The input
-- ==== Sys2Proof/Laws/PerInstr.lean ====
section
/-! SUPPORT. Statements made for every instruction, one lemma per constructor. -/

namespace Sys2Proof.Laws.Encoding

/-- R100, R101, R103: the fields of an instruction are well formed, its word has exactly those fields, and its reserved
bits 31:9 are 0. -/
def Statement (i : Instr) : Prop :=
  i.fields.wellFormed = true ∧ cmdFields (encode i) = i.fields ∧ (encode i).toNat < 2 ^ 9

theorem nop : Statement .nop := by unfold Statement; decide
theorem count : Statement .count := by unfold Statement; decide
theorem build : Statement .build := by unfold Statement; decide
theorem gen : Statement .gen := by unfold Statement; decide
theorem encode : Statement .encode := by unfold Statement; decide
theorem decodeB : Statement .decodeB := by unfold Statement; decide
theorem decodeS : Statement .decodeS := by unfold Statement; decide

end Sys2Proof.Laws.Encoding
end

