theorem singleState_shape : TreeShape singleState where
  valid := rfl
  leaves_ge := by decide
  leaves_le := by decide
  nodes := by decide
  root_last := by decide
  leaf := by
    intro i h hi
    replace hi : i < 2 := hi
    revert h
    interval_cases i <;> decide +kernel
  ascending := by
    intro i j hi hj hij hjl
    replace hjl : j < 2 := hjl
    revert hi hj
    interval_cases j <;> interval_cases i; decide +kernel
  internal := by
    intro i h h1 h2
    replace h1 : 2 ≤ i := h1
    replace h2 : i < 3 := h2
    revert h
    interval_cases i; decide +kernel
  once := by
    intro c hc
    replace hc : c + 1 < 3 := hc
    have : c < 2 := by omega
    interval_cases c <;> decide +kernel
  rest_empty := by
    intro i h hi
    replace hi : 3 ≤ i := hi
    simp [singleState, show 2 ≠ i by omega, show 1 ≠ i by omega, show 0 ≠ i by omega]

/-- What the entries of `treeState` are. -/
theorem treeState_node (i : Nat) (h : i < 511) :
    treeState.node[i] =
      if i = 0 then leafNode 0x41 1 else if i = 1 then leafNode 0x42 1 else if i = 2 then leafNode 0x43 2
      else if i = 3 then innerNode 2 0 1 else if i = 4 then innerNode 4 2 3 else Node.unused := by
  simp only [treeState, Vector.getElem_set, Vector.getElem_replicate]
  split_ifs <;> first | rfl | omega

theorem treeState_leaf (i : Idx) (x : Byte) (h : leafOf treeState.node i x) :
    (i = 0 ∧ x = 0x41) ∨ (i = 1 ∧ x = 0x42) ∨ (i = 2 ∧ x = 0x43) := by
  obtain ⟨n, hn, ht, hx⟩ := h
  obtain ⟨hi, rfl⟩ := Vector.getElem?_eq_some_iff.1 hn
  rw [treeState_node] at ht hx
  split_ifs at ht hx with h0 h1 h2 h3 h4
  · exact .inl ⟨BitVec.eq_of_toNat_eq h0, hx.symm⟩
  · exact .inr (.inl ⟨BitVec.eq_of_toNat_eq h1, hx.symm⟩)
  · exact .inr (.inr ⟨BitVec.eq_of_toNat_eq h2, hx.symm⟩)
  all_goals cases ht

theorem treeState_weights : InvW treeState := by
  intro i h
  rw [treeState_node]
  split_ifs <;> decide +kernel

/-- The codes of `treeState`, as paths. -/
def treeCode (x : Byte) : List Bool := if x = 0x43 then [false] else if x = 0x41 then [true, false] else [true, true]

theorem treeCode_isCode : ∀ x ∈ [0x43, 0x41, 0x42], isCodeOf treeState (treeCode x) x := by
  simp only [List.forall_mem_cons, List.not_mem_nil, false_implies, implies_true, and_true]
  exact ⟨⟨2, by decide +kernel, leafNode 0x43 2, by decide +kernel, rfl, rfl⟩,
    ⟨0, by decide +kernel, leafNode 0x41 1, by decide +kernel, rfl, rfl⟩,
    ⟨1, by decide +kernel, leafNode 0x42 1, by decide +kernel, rfl, rfl⟩⟩

theorem treeCode_all (xs : List Byte) (h : ∀ x ∈ xs, x ∈ [0x43, 0x41, 0x42]) :
    ∀ x ∈ xs, isCodeOf treeState (treeCode x) x := fun x hx => treeCode_isCode x (h x hx)

theorem codedState_shape : TreeShape codedState := shape_congr treeState_shape rfl rfl rfl rfl rfl

theorem codedState_codes : InvC codedState := by
  refine .inr ⟨rfl, fun x => ?_⟩
  have key : (x = 0x41 ∨ x = 0x42 ∨ x = 0x43) ∨ codedState.codeAt x = CodeEntry.none := by
    revert x; decide +kernel
  rcases key with (rfl | rfl | rfl) | hx
  · refine ⟨⟨fun _ => ⟨0, leafNode 0x41 1, by decide +kernel, rfl, rfl⟩, fun _ => by decide +kernel⟩, fun _ => ?_,
      by decide +kernel⟩
    have : (codedState.codeAt 0x41).bitList = treeCode 0x41 := by decide +kernel
    rw [this]
    exact treeCode_isCode 0x41 (by decide)
  · refine ⟨⟨fun _ => ⟨1, leafNode 0x42 1, by decide +kernel, rfl, rfl⟩, fun _ => by decide +kernel⟩, fun _ => ?_,
      by decide +kernel⟩
    have : (codedState.codeAt 0x42).bitList = treeCode 0x42 := by decide +kernel
    rw [this]
    exact treeCode_isCode 0x42 (by decide)
  · refine ⟨⟨fun _ => ⟨2, leafNode 0x43 2, by decide +kernel, rfl, rfl⟩, fun _ => by decide +kernel⟩, fun _ => ?_,
      by decide +kernel⟩
    have : (codedState.codeAt 0x43).bitList = treeCode 0x43 := by decide +kernel
    rw [this]
    exact treeCode_isCode 0x43 (by decide)
  · rw [hx]
    refine ⟨⟨fun h => absurd h (by decide), fun ⟨i, hi⟩ => ?_⟩, fun h => absurd h (by decide), fun k _ _ => ?_⟩
    · rcases treeState_leaf i x hi with ⟨_, rfl⟩ | ⟨_, rfl⟩ | ⟨_, rfl⟩ <;> revert hx <;> decide +kernel
    · simp [CodeEntry.bit]

/-! ### Witnesses: states and operands that meet the hypotheses of the statements, one theorem for each statement that
has hypotheses -/

theorem witness_DecodeAcceptsExactlyTheSevenWords : ∀ i, (0x80000106 : Word) ≠ encode i := by
  intro i
  cases i <;> decide

theorem witness_WindowOffsetsRoundTrip :
    (WindowReg.node 510 3).offset = some 0x2FEC ∧ (WindowReg.freq 255).offset = some 0x07FC ∧
      (WindowReg.code 255 15).offset = some 0x7FFC ∧
      (∀ off ∈ [0x0048, 0x07FC, 0x2FEC, 0x7FFC], off % 4 = 0 ∧ off < 0x8000 ∧ WindowReg.ofOffset off ≠ .unused) := by
  decide +kernel

theorem witness_StepRunsTheDecodedCommand :
    (withOps [.write 0 5]).phase = .idle ∧ (withOps [.write 0 5]).host = .write 0x0000 5 :: [] ∧
      decode 5 = .command .decodeB ∧ Instr.decodeB.wellFormed = true ∧
      decodeTableWord 32 0x105 = some .decodeS := by decide +kernel

theorem witness_IllegalWordIsRecorded :
    (withOps [.write 0 0x106]).phase = .idle ∧ (withOps [.write 0 0x106]).host = .write 0x0000 0x106 :: [] ∧
      ∀ i, (0x106 : Word) ≠ encode i := by
  refine ⟨rfl, rfl, fun i => ?_⟩
  cases i <;> decide

theorem witness_RefusedAccessChangesNothing :
    ((withOps [.read 0x8000]).host = .read 0x8000 :: [] ∧ (0x8000 % 4 ≠ 0 ∨ 0x8000 ≤ 0x8000)) ∧
    ((withOps [.write 0x7FFD 0]).host = .write 0x7FFD 0 :: [] ∧ (0x7FFD % 4 ≠ 0 ∨ 0x8000 ≤ 0x7FFD)) ∧
    ((withOps [.store 0xFFFFFFFF [1, 2]]).host = .store 0xFFFFFFFF [1, 2] :: [] ∧
      2 ^ 32 < 0xFFFFFFFF + ([1, 2] : List Byte).length) ∧
    ((withOps [.load 0x100000000 1]).host = .load 0x100000000 1 :: [] ∧ 2 ^ 32 < 0x100000000 + 1) ∧
    ∀ ops, (withOps ops).phase = .idle := by
  refine ⟨⟨rfl, by decide⟩, ⟨rfl, by decide⟩, ⟨rfl, by decide⟩, ⟨rfl, by decide⟩, fun _ => rfl⟩

theorem witness_HostReadAnswersTheRegister :
    (withOps [.read 0x7FFC]).phase = .idle ∧ (withOps [.read 0x7FFC]).host = .read 0x7FFC :: [] ∧
      0x7FFC % 4 = 0 ∧ 0x7FFC < 0x8000 := ⟨rfl, rfl, by decide, by decide⟩

theorem witness_TableRecordsRead :
    ∀ off ∈ [0x2FF0, 0x3FFC], off % 4 = 0 ∧ 0x2FF0 ≤ off ∧ off < 0x4000 := by decide

theorem witness_OtherOffsetsReadZeroAndIgnoreWrites :
    (∀ off ∈ [0x002C, 0x004C, 0x03FC, 0x0800, 0x0FFC, 0x2FF0, 0x3FFC], off % 4 = 0 ∧
      (off = 0x002C ∨ (0x004C ≤ off ∧ off < 0x0400) ∨ (0x0800 ≤ off ∧ off < 0x1000) ∨
        (0x2FF0 ≤ off ∧ off < 0x4000))) ∧
    (∀ off ∈ [0x0004, 0x0008, 0x002C, 0x03FC, 0x0800, 0x7FFC], off % 4 = 0 ∧ off < 0x8000 ∧
      (off = 0x0004 ∨ off = 0x0008 ∨ (0x002C ≤ off ∧ off < 0x0400) ∨ 0x0800 ≤ off)) ∧
    (withOps [.write 0x7FFC 1]).phase = .idle ∧ (withOps [.write 0x7FFC 1]).host = .write 0x7FFC 1 :: [] := by
  refine ⟨by decide, by decide, rfl, rfl⟩

theorem witness_HostWriteSetsTheRegister : State.reset.phase = .idle := rfl

theorem witness_StickyBitsAreClearedOnlyByTheHost :
    let s := { withOps [.write 0x000C 0x1E] with errSticky := 8 }
    s.phase = .idle ∧ s.host = .write 0x000C 0x1E :: [] ∧ s.errSticky.getLsbD 3 = true ∧
      ∃ t, step s = .next t ∧ t.errSticky.getLsbD 3 = false :=
  ⟨rfl, rfl, by decide, _, rfl, by decide⟩

theorem witness_HostStoresAndLoadsMem :
    ((withOps [.store 0xFFFFFFFE [1, 2]]).host = .store 0xFFFFFFFE [1, 2] :: [] ∧
      0xFFFFFFFE + ([1, 2] : List Byte).length ≤ 2 ^ 32) ∧
    ((withOps [.load 0xFFFFFFFF 1]).host = .load 0xFFFFFFFF 1 :: [] ∧ 0xFFFFFFFF + 1 ≤ 2 ^ 32) ∧
    ∀ ops, (withOps ops).phase = .idle := by
  refine ⟨⟨rfl, by decide⟩, ⟨rfl, by decide⟩, fun _ => rfl⟩

theorem witness_ResetIsAllZero : 0x7FFC % 4 = 0 ∧ 0x7FFC < 0x8000 := by decide

theorem witness_StepKeepsTheMachineForm :
    let s := withOps [.write 0x0000 1]
    toIdle s = s ∧ StatusLegal s ∧ StickyLegal s ∧ s.mem.wf ∧ ∃ t, step s = .next t :=
  ⟨rfl, .inl ⟨rfl, rfl, rfl⟩, by unfold StickyLegal; decide, by decide, exists_next (by decide +kernel)⟩

theorem witness_StepKeepsTheTableInvariants :
    let s := { codedState with host := [.write 0x0000 (encode .gen)] }
    toIdle s = s ∧ InvT s ∧ InvW s ∧ InvC s ∧ ∃ t, step s = .next t :=
  ⟨rfl, .inr (shape_congr treeState_shape rfl rfl rfl rfl rfl), treeState_weights, codedState_codes,
    exists_next (by decide +kernel)⟩

/-- The state with no tree and an old Code Table, and GEN to come. -/
def oldCodes : State :=
  { codedState with
    status := { err := 0, treeValid := false, sub := 0 }
    host := [.write 0x0000 (encode .gen)] }

/-- One state for each clause: its piece of state changes. -/
theorem witness_StateHasItsWriters :
    (∃ s t, s.phase = .idle ∧ step s = .next t ∧ t.freq ≠ s.freq ∧ s.host = [.write 0x07FC 1]) ∧
    (∃ s t, s.phase = .idle ∧ step s = .next t ∧ t.nnode ≠ s.nnode ∧ s.host = [.write 0x0000 (encode .build)]) ∧
    (∃ s t, s.phase = .idle ∧ step s = .next t ∧ t.code ≠ s.code ∧ s.host = [.write 0x0000 (encode .gen)]) ∧
    (∃ s t, s.phase = .idle ∧ step s = .next t ∧ t.mem ≠ s.mem ∧ s.host = [.store 0 [1]]) ∧
    (∃ s t, s.phase = .idle ∧ step s = .next t ∧ t.opSyms ≠ s.opSyms ∧ s.host = [.write 0x0028 1]) := by
  refine ⟨⟨withOps [.write 0x07FC 1], _, rfl, rfl, fun h => ?_, rfl⟩,
    ⟨{ treeState with host := [.write 0x0000 (encode .build)] }, _, rfl, rfl, ?_, rfl⟩,
    ⟨oldCodes, _, rfl, rfl, fun h => ?_, rfl⟩,
    ⟨withOps [.store 0 [1]], _, rfl, rfl, by decide, rfl⟩,
    ⟨withOps [.write 0x0028 1], _, rfl, rfl, by decide, rfl⟩⟩
  · have := congrArg (fun v : Vector Word 256 => v[255]) h
    revert this
    decide +kernel
  · decide +kernel
  · have := congrArg (fun v : Vector CodeEntry 256 => v[0x43]) h
    revert this
    decide +kernel

/-! COUNT -/

theorem witness_CountCountsTheSource :
    let s := withBuffers .reset [0x41, 0x42, 0x41] 0
    s.srcLen = 3 ∧ s.srcValid s.srcLen.toNat := ⟨rfl, by unfold State.srcValid; decide +kernel⟩

theorem witness_CountStopsAtAnInvalidByte :
    let s := withHole (withBuffers .reset [0x41, 0x42, 0x41] 0) 18
    2 < s.srcLen.toNat ∧ s.srcValid 2 ∧ s.platform.memValid (s.srcAddr.toNat + 2) = false :=
  ⟨by decide, by unfold State.srcValid; decide +kernel, by decide +kernel⟩

/-! BUILD -/

/-- A table with the symbol 41 alone. -/
def oneCount : State := { State.reset with freq := (Vector.replicate 256 0).set 0x41 4 }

Problem to solve
Copy the entries above exactly, but only from the line holding "state changes. -/" through the line holding "treeState with host", both included.

Result of this task
/-- One state for each clause: its piece of state changes. -/
theorem witness_StateHasItsWriters :
    (∃ s t, s.phase = .idle ∧ step s = .next t ∧ t.freq ≠ s.freq ∧ s.host = [.write 0x07FC 1]) ∧
    (∃ s t, s.phase = .idle ∧ step s = .next t ∧ t.nnode ≠ s.nnode ∧ s.host = [.write 0x0000 (encode .build)]) ∧
    (∃ s t, s.phase = .idle ∧ step s = .next t ∧ t.code ≠ s.code ∧ s.host = [.write 0x0000 (encode .gen)]) ∧
    (∃ s t, s.phase = .idle ∧ step s = .next t ∧ t.mem ≠ s.mem ∧ s.host = [.store 0 [1]]) ∧
    (∃ s t, s.phase = .idle ∧ step s = .next t ∧ t.opSyms ≠ s.opSyms ∧ s.host = [.write 0x0028 1]) := by
  refine ⟨⟨withOps [.write 0x07FC 1], _, rfl, rfl, fun h => ?_, rfl⟩,
    ⟨{ treeState with host := [.write 0x0000 (encode .build)] }, _, rfl, rfl, ?_, rfl⟩,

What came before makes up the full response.